06-Jun-2022 - Max-Planck-Institut für Biochemie

New method for early diagnosis of liver diseases by proteomics

A research team has developed a new screening method to identify alcohol-related liver diseases at an early stage through mass spectromy based proteomics

Two or three drinks every day could put your liver in danger. Using proteomics and machine learning, researchers now present a revolutionary tool to predict whether an individual has alcohol-related liver disease and if an individual patient is at risk of disease progression. In comparison to the current state-of-the-art clinical tests, this tool is non-invasive and just as accurate, if not superior. The study has been published in Nature Medicine and is a collaborative effort between the Max Planck Institute (MPI) of Biochemistry, Germany and the Novo Nordisk Foundation (NNF) Center for Protein Research (CPR) at the University of Copenhagen and the University of Southern Denmark.

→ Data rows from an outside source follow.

/-! ### Thermal trip -/

/-- A trip (R376): the latch, FAULT_N, the heartbeat and all commands, an OTP pulse and an MRAM update cut short, the record
while VDD_CORE holds. From here on the part accepts nothing. -/
def State.trip (s : State) (d : Nat) (r : Int) (mramCut coreFails : Bool) : State :=
  let otp := s.base.boot.fuseOp.isSome
  s.abortFuse.onBase fun b =>
    let b := b.driveFaultN.guardAll
    let b := b.updMov fun v => { v with stopped := true, slots := [] }
    let t : TripRec := { sensor := d, reading := r, epoch := b.pl.epoch, mramCut := mramCut, otpAborted := otp }
    b.updPw fun p => { p with tripped := true, tripRec := if coreFails then p.tripRec.step1 none else p.tripRec.update (some t) }

/-- The trip temperature of a diode in quarters of a degree (R7, R375): 105 °C for a core die, 115 °C for the base die. -/
def tripAt (d : Nat) : Int := if d < 16 then 420 else 460

/-- SENSOR_SAMPLE (R368): a core die whose set is off is not sampled; a sample that returns TRIP trips the part (R375), which a core die
returns at its trip temperature or above. -/
def execSensorSample (d : Fin 20) (reading : Int) (trip loadChanged : Bool) (s : State) : Host.Outcome State Fault Refusal :=
  if s.base.alive && (decide (16 ≤ d.val) || decide ((s.base.set_ (s.base.setOfDie d.val)).state < 2)) then
    let s := s.onBase fun b => b.sample d.val reading loadChanged
    .next (if trip && decide (d.val < 16) && decide (tripAt d.val ≤ reading) then s.trip d.val reading false false else s)
  else .next s

/-- THERMAL_TRIP (R375, R376): the comparator filter of a base-die diode ends, or a core die's TRIP is read, at the trip temperature or
above. -/
def execThermalTrip (d : Fin 20) (reading : Int) (mramCut coreFails : Bool) (s : State) : Host.Outcome State Fault Refusal :=
  if s.base.alive && decide (tripAt d.val ≤ reading) then .next (s.trip d.val reading mramCut coreFails) else .next s

/-- GUARD_STATUS_READ (R348, R375): each epoch, on one channel of each die of an ACTIVE set. -/
def execGuardStatusRead (ch : ChanId) (trip : Bool) (s : State) : Host.Outcome State Fault Refusal :=
  let b := s.base
  if b.alive && b.boot.memActive && b.statusChannel ch.toNat && (b.set_ (b.setOf ch.toNat)).state == 0 then
    let s := s.onBase fun b => b.guardStatus ch.toNat
    .next (if trip then s.trip (dieOf ch.toNat) (s.base.diode (dieOf ch.toNat)).reading false false else s)
  else .next s

/-- PT_COUNT_CLEAR (R379). -/
def execPtCountClear (v : Word) (s : State) : Host.Outcome State Fault Refusal :=
  s.whenBase Base.mgmtFull fun b => b.clearCounters Reg.STATE_CHANGE_COUNT 4 v

/-! ### At a boundary -/

/-- A declaration that waits comes into force if it does not lower T(set), or once the set's state allows it, and its command completes; else an
exit begins (R361). -/
def Base.settleDecl (b : Base) (w : DeclWait) : Base :=
  let s := setOfOctant w.octant
  let x := b.set_ s
  let key := 64 * w.host.toNat + w.octant
  let b' := b.updPw fun p => { p with decls := Tab.set none p.decls key (some w.decl) }
  if b.setTol s ≤ b'.setTol s ∨ ((x.state = 0 ∨ exitLatency x.state ≤ b'.setTol s) ∧ !x.exiting) then
    (b'.updPw fun p => { p with waits := p.waits.filter fun y => decide (y ≠ w) }).reply w.host .success
  else if x.exiting then b
  else if 2 ≤ x.state ∧ x.sre = false then b.abandonEntry s
  else b.setSet s (x.leave b.now 0)

/-- Declarations of octants that have left their host's ranges return to the default (R357). -/
def Base.pruneDecls (b : Base) : Base :=
  b.updPw fun p => { p with decls := p.decls.filter (fun e => b.effMeets (e.1 / 64) (b.blocksOfOctant (e.1 % 64))) }

/-- A whole epoch without a request (R359), counted from the first boundary after an exit (R360). -/
def Base.countIdle (b : Base) (s : Nat) : Base :=
  let busy := (b.chansOfSet s).any fun c => (b.chan c).readQ != [] || (b.chan c).writeQ != [] || (b.chan c).rowQ != [] || (b.chan c).xbar != []
  b.updSet s fun x => { x with seen := false, idle := if x.seen || busy || x.exiting then 0 else x.idle + 1 }

/-- A set that must not stay as it is begins its exit: power management is off (R359), or a base die reading wakes it (R369). -/
def Base.forceExit (b : Base) (s goal : Nat) : Base :=
  let x := b.set_ s
  if x.state ≤ goal ∨ x.exiting then b
  else if 2 ≤ x.state ∧ x.sre = false then b.abandonEntry s
  else b.setSet s (x.leave b.now goal)

/-- Octants that must not stay dropped: their drop ends at the boundary, once the set can write the mask (R359, R362). -/
def Base.undropNeeded (b : Base) : Base :=
  forN b.octants (fun k b =>
    let end_ := b.neededOf k || !tb (b.reg Reg.POWER_CFG) 25
    let b := if end_ && b.pw.dropping.getLsbD k then b.updPw fun p => { p with dropping := setBit p.dropping k false } else b
    if b.pw.dropped.getLsbD k && end_ then
      if (b.set_ (setOfOctant k)).state < 2 then b.restoreOctant k else b.forceExit (setOfOctant k) 1
    else b) b

/-- Power states at a boundary. -/
def Base.powerBoundary (b : Base) : Base :=
  let b := forN b.sets (fun s b => b.countIdle s) b
  let b := b.pruneDecls
  let b := b.pw.waits.foldl (fun b w => b.settleDecl w) b
  let b := if tb (b.reg Reg.POWER_CFG) 25 then b else forN b.sets (fun s b => b.forceExit s 0) b
  let b := if b.pw.wakeHot then (forN b.sets (fun s b => if 2 ≤ (b.set_ s).state then b.forceExit s 1 else b) b).updPw fun p => { p with wakeHot := false } else b
  b.undropNeeded

/-- The four channels of a die report the change of their refresh rate, each from its own source (R168, R188; DEDUCED,
entry 46). -/
def Base.sendHot (b : Base) (d : Nat) : Base :=
  forN 4 (fun (j : Nat) (b : Base) => b.send .hotRefreshChange (chSrc (4 * d + j) 1) (chAddr (4 * d + j) 0 0)) b

/-- Throttle steps and doubled refresh change at the first boundary after the sample (R168, R371, R372). -/
def Base.thermalBoundary (b : Base) : Base :=
  let b := forN 16 (fun (d : Nat) (b : Base) =>
    let x := b.diode d
    let st := max x.stepNext b.pw.floor
    let b := if st = x.step then b else
      let b := b.setDiode d { x with step := st }
      b.send .throttleStep 0x528 (b.diodeAddr d)
    let hot : Bool := b.dram.hotNext.getLsbD d
    if hot = b.dram.hot.getLsbD d then b
    else (b.updDram fun m => { m with hot := setBit m.hot d hot }).sendHot d) b
  if (List.range 16).any fun d => decide (0 < (b.diode d).step) then b.bump Reg.THROTTLE_EPOCH_COUNT else b

end Sys2Proof.Machine
end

A whopping 25 percent of the world’s population live with fatty liver disease, a condition caused by the storage of extra fat in the liver. In fact two to three alcoholic beverages a day can put your liver in danger. While this does not necessarily affect your health, fatty liver does indeed put you in risk of developing severe liver diseases, such as cirrhosis, over time.

Even today, a doctor must perform a liver biopsy at a specialized clinic in order to determine your individual risk. Such a biopsy is performed by pushing a needle through your skin and into your liver to remove a tissue sample from your liver. It is necessary yet invasive, and associated with complications such as bleeding. Now, a research team led by Professor Matthias Mann at the MPI of Biochemistry and at the NNF-CPR have developed a new diagnosis tool to predict whether an individual has fatty liver disease and if a patient is at further risk of disease progression.

First author and postdoc at CPR Lili Niu explains: “Detection of different types of liver injuries is important, because it improves disease management for the patients. Because of the typically silent progression of liver diseases, there is an urgent need to implement easily accessible screening programs in at-risk populations for early diagnosis.”

Early detection of liver diseases

In the study, the researchers were able to identify hundreds of proteins from each blood sample of the patients. The blood samples were analyzed using a mass spectrometer, a type of very advanced weighing scale, that measures molecules with extreme precision. After identifying and measuring the proteome (total of the proteins in the sample), they used machine learning to find proteins related to the presence of different forms of liver damage.

Lili Niu says: “We identified three panels of biomarkers that can detect significant fibrosis, mild inflammatory activity and any steatosis, all of which are different ways the disease can manifest itself in the tissue.” In short, these biomarkers are what the researchers were looking for in the blood samples, as they can detect any of the above-mentioned liver injuries and help predict if a patient is at risk of disease progression.

“In the end, it only took us two weeks of measurement time to analyze the samples from 596 individuals in the main cohort and another 63 in a validation cohort, and this throughput combined with the proteome depth is unprecedented,” Niu concludes.

By using a simple blood sample, the researchers were able to predict the patient’s risk of alcohol-related liver disease, which affects six percent of the general population - “with performance superior or comparable to existing state-of-the-art clinical tests”, adds Niu.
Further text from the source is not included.